theorem State.Inv.cleanSector (h : s.Inv) (p : Place) (k : Nat) : (s.cleanSector p k).Inv := by
  cases p with
  | tier t => exact State.Inv.ite ((h.setPoison _ _ _).log _) h
  | _ => exact h

theorem State.Inv.cleanSectors (h : s.Inv) (p : Place) (a n : Nat) : (s.cleanSectors p a n).Inv :=
  State.Inv.foldl (fun _ k h => h.cleanSector p k) _ h

theorem State.Inv.writePart (h : s.Inv) {whole : Bool} {pasid va n v : Nat} {t : State} (ht : s.writePart whole pasid va n v = some t) :
    t.Inv := by
  unfold State.writePart at ht
  split at ht
  · cases ht
  · rw [Option.ite_none_left_eq_some] at ht
    cases ht.2
    refine State.Inv.writeBits ?_ _ _ _ _
    exact State.Inv.ite (State.Inv.foldl (fun _ k h => h.cleanSector _ k) _ h) (h.cleanSectors _ _ _)

theorem State.Inv.writeVa (h : s.Inv) {whole : Bool} {pasid va n v : Nat} {t : State} (ht : s.writeVa pasid va n v whole = some t) :
    t.Inv := by
  unfold State.writeVa at ht
  dsimp only at ht
  split at ht
  · exact h.writePart ht
  · obtain ⟨u, hu, ht⟩ := Option.bind_eq_some_iff.mp ht
    exact (h.writePart hu).writePart ht

/-! ### Time, records and stops -/

theorem State.Inv.tick (h : s.Inv) (dt : Nat) : (s.tick dt).Inv := by
  unfold State.tick
  split
  · exact h
  · exact { h with slots := Map.rising_mapVals h.slots _ fun _ => rfl, cycle := Nat.mod_lt _ (by decide) }

theorem State.Inv.storeRecord (h : s.Inv) (die k : Nat) (f : FaultRec) : (s.storeRecord die k f).Inv :=
  (h.cleanSectors (.tier .lpddr) _ 64).setTierMem .lpddr (Memory.wf_putNat 64 _ _ h.lpddr)

theorem State.Inv.withFaultQueues (h : s.Inv) (q : Map (List (Nat × Nat))) (n : Map Nat) :
    State.Inv { s with faultQueues := q, faultIrqs := n } := { h with }

theorem State.Inv.placeRecord (h : s.Inv) (die cluster : Nat) (f : FaultRec) : (s.placeRecord die cluster f).Inv :=
  State.Inv.log (State.Inv.withFaultQueues ((h.setDie _ _).storeRecord _ _ _) _ _) _

theorem State.Inv.inTurn (h : s.Inv) (die : Nat) (f : FaultRec) : (s.inTurn die f).Inv := State.Inv.ite (h.tick 1) h

theorem State.Inv.emitRecord (h : s.Inv) (die cluster : Nat) (f : FaultRec) : (s.emitRecord die cluster f).Inv := by
  unfold State.emitRecord
  refine State.Inv.ite (State.Inv.log ?_ _) (((h.inTurn _ _).setDie _ _).placeRecord _ _ _)
  exact { (h.inTurn die f).setDie die _ with }

theorem State.Inv.stopEngine (h : s.Inv) (r : EngRef) (kind : StopKind) (cause : Nat) (disp : Disp) (orig : Bool) (acc tag skid : Nat) :
    (s.stopEngine r kind cause disp orig acc tag skid).Inv := by
  unfold State.stopEngine
  exact (h.updSlot _ _ _).updChain _ _

theorem State.Inv.setTaskState (h : s.Inv) (n : Nat) (st : TState) : (s.setTaskState n st).Inv := by
  unfold State.setTaskState
  dsimp only
  split
  · exact State.Inv.getD (h.setTask _ _) fun _ ht => (h.setTask _ _).writeVa ht
  · exact h.setTask _ _

theorem State.Inv.raiseHalt (h : s.Inv) (pasid cause task : Nat) : (s.raiseHalt pasid cause task).Inv :=
  State.Inv.ite h ((h.setPasid _ _).log _)

theorem State.Inv.stopTask (h : s.Inv) (r : EngRef) (cause tag : Nat) : (s.stopTask r cause tag).Inv :=
  State.Inv.foldl (fun _ _ h => State.Inv.ite h (h.stopEngine _ _ _ _ _ _ _ _)) _ (h.stopEngine _ _ _ _ _ _ _ _)

theorem State.Inv.takeFault (h : s.Inv) (r : EngRef) (block : Nat) (f : BlockFault) (d : Disp) (prec : Bool := true) :
    (s.takeFault r block f d prec).Inv := by
  cases d with
  | park =>
    exact State.Inv.ite ((((h.emitRecord _ _ _).updChain _ _).updSlot _ _ _).setTaskState _ _)
      (((h.emitRecord _ _ _).updChain _ _).updSlot _ _ _)
  | halt => exact (State.Inv.ite (h.emitRecord _ _ _) ((h.emitRecord _ _ _).stopEngine _ _ _ _ _ _ _ _)).raiseHalt _ _ _
  | stop => exact State.Inv.ite (h.stopEngine _ _ _ _ _ _ _ _) (h.stopTask _ _ _)
  | note => exact h.emitRecord _ _ _

theorem State.Inv.schedulerFault (h : s.Inv) (tile slot : Nat) (c : Cause) (fva acc : Nat) : (s.schedulerFault tile slot c fva acc).Inv := by
  unfold State.schedulerFault
  dsimp only
  split
  · exact State.Inv.ite (((h.emitRecord _ _ _).updSlot _ _ _).setTaskState _ _) ((h.emitRecord _ _ _).updSlot _ _ _)
  · exact (h.emitRecord _ _ _).raiseHalt _ _ _
  · exact h.emitRecord _ _ _

theorem State.Inv.noteRecord (h : s.Inv) (die : Nat) (f : FaultRec) : (s.noteRecord die f).Inv := h.emitRecord _ _ _

end Sys2Proof.Machine

open Sys2Proof.Machine

/-- Settles O59: every table of the reset state is listed in order, and every hart is the one that no table lists. -/
theorem resetInvariant : Obligations.ResetInvariant where
  hbm := rfl
  lpddr := rfl
  cxl := rfl
  host := rfl
  clusterPool := rfl
  diePool := rfl
  supmem := rfl
  slots := trivial
  tasks := trivial
  pasids := trivial
  tiles := trivial
  launches := trivial
  points := trivial
  dies := ⟨Nat.zero_le _, Nat.le_refl _, Nat.le_refl _, Nat.le_refl _, trivial⟩
  queues := ⟨Nat.zero_le _, trivial⟩
  models := trivial
  harts := trivial
  legal := fun _ => Hart.legal_reset
  cycle := by decide
  thyme := by decide
end

section
/-! PROOFS. Homes, storage, issue and completion keep the invariant. -/

namespace Sys2Proof.Machine

variable {s : State}
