-- ==== Sys2Proof/Machine/Step.lean ====
section
/-! DEFINITION. The step of the whole CORE (spec/70_reset_and_hazards.md R586, R588; spec/60_exceptions.md R341), and
the placing of one instruction where it fetches (notes/assumptions/4.md). -/

namespace Sys2Proof.Machine

/-- One step: the host's input for the gap before it, one machine cycle, the frame bookkeeping after it
(notes/assumptions/7.md). A fatal CORE never changes state again; that is the terminal fault outcome
(R341, notes/assumptions/8.md). -/
def step (s : State) : Host.Outcome State Fault Refusal :=
  match s.cpu.fatal with
  | some r => .fault (.fatal r)
  | none => liveStep s

/-- `s` with the instruction of an opcode-table word, its operand bytes zero, stored where the next step fetches. -/
def State.withFetchWord (s : State) (nbits w : Nat) : State :=
  placeAtPc (readyToFetch s) (padTo 3 (tableBytes nbits w))

end Sys2Proof.Machine
end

→ WHAT THE EXERCISE ASKS
Take the lines above from the one containing "(h.stopTask _ _ _)" to the one containing "none => liveStep s" and retype them exactly, both ends included, with nothing added.

→ YOUR RESPONSE
  | stop => exact State.Inv.ite (h.stopEngine _ _ _ _ _ _ _ _) (h.stopTask _ _ _)
  | note => exact h.emitRecord _ _ _

theorem State.Inv.schedulerFault (h : s.Inv) (tile slot : Nat) (c : Cause) (fva acc : Nat) : (s.schedulerFault tile slot c fva acc).Inv := by
  unfold State.schedulerFault
  dsimp only
  split
  · exact State.Inv.ite (((h.emitRecord _ _ _).updSlot _ _ _).setTaskState _ _) ((h.emitRecord _ _ _).updSlot _ _ _)
  · exact (h.emitRecord _ _ _).raiseHalt _ _ _
  · exact h.emitRecord _ _ _

theorem State.Inv.noteRecord (h : s.Inv) (die : Nat) (f : FaultRec) : (s.noteRecord die f).Inv := h.emitRecord _ _ _

end Sys2Proof.Machine

open Sys2Proof.Machine

/-- Settles O59: every table of the reset state is listed in order, and every hart is the one that no table lists. -/
theorem resetInvariant : Obligations.ResetInvariant where
  hbm := rfl
  lpddr := rfl
  cxl := rfl
  host := rfl
  clusterPool := rfl
  diePool := rfl
  supmem := rfl
  slots := trivial
  tasks := trivial
  pasids := trivial
  tiles := trivial
  launches := trivial
  points := trivial
  dies := ⟨Nat.zero_le _, Nat.le_refl _, Nat.le_refl _, Nat.le_refl _, trivial⟩
  queues := ⟨Nat.zero_le _, trivial⟩
  models := trivial
  harts := trivial
  legal := fun _ => Hart.legal_reset
  cycle := by decide
  thyme := by decide
end

section
/-! PROOFS. Homes, storage, issue and completion keep the invariant. -/

namespace Sys2Proof.Machine

variable {s : State}
-- ==== Sys2Proof/Machine/Step.lean ====
section
/-! DEFINITION. The step of the whole CORE (spec/70_reset_and_hazards.md R586, R588; spec/60_exceptions.md R341), and
the placing of one instruction where it fetches (notes/assumptions/4.md). -/

namespace Sys2Proof.Machine

/-- One step: the host's input for the gap before it, one machine cycle, the frame bookkeeping after it
(notes/assumptions/7.md). A fatal CORE never changes state again; that is the terminal fault outcome
(R341, notes/assumptions/8.md). -/
def step (s : State) : Host.Outcome State Fault Refusal :=
  match s.cpu.fatal with
  | some r => .fault (.fatal r)
  | none => liveStep s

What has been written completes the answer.